Stored data entries
Content starts
-- ==== Sys2Proof/Word.lean ====
section
/-! DEFINITION. The word types of crc_engine (00_scope.md R6, R9; 30_encoding.md R70). Every value is unsigned. -/

namespace Sys2Proof

/-- A 64-bit register, operand `OP` or response datum `RDATA` (R6 `DATAPATH_W`, R70, R77). -/
abbrev Word := BitVec 64

/-- A byte of `MEM`, and the byte field `B` of a command word (R51, R71). -/
abbrev Byte := BitVec 8

/-- A 32-bit command word `CW` (R70). -/
abbrev CmdWord := BitVec 32

end Sys2Proof
end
Content ends
THE PROBLEM:
Find the word "abbrev" in the entries, and copy every line it shows up in.

WRITTEN RESPONSE:
abbrev Word := BitVec 64
abbrev Byte := BitVec 8
abbrev CmdWord := BitVec 32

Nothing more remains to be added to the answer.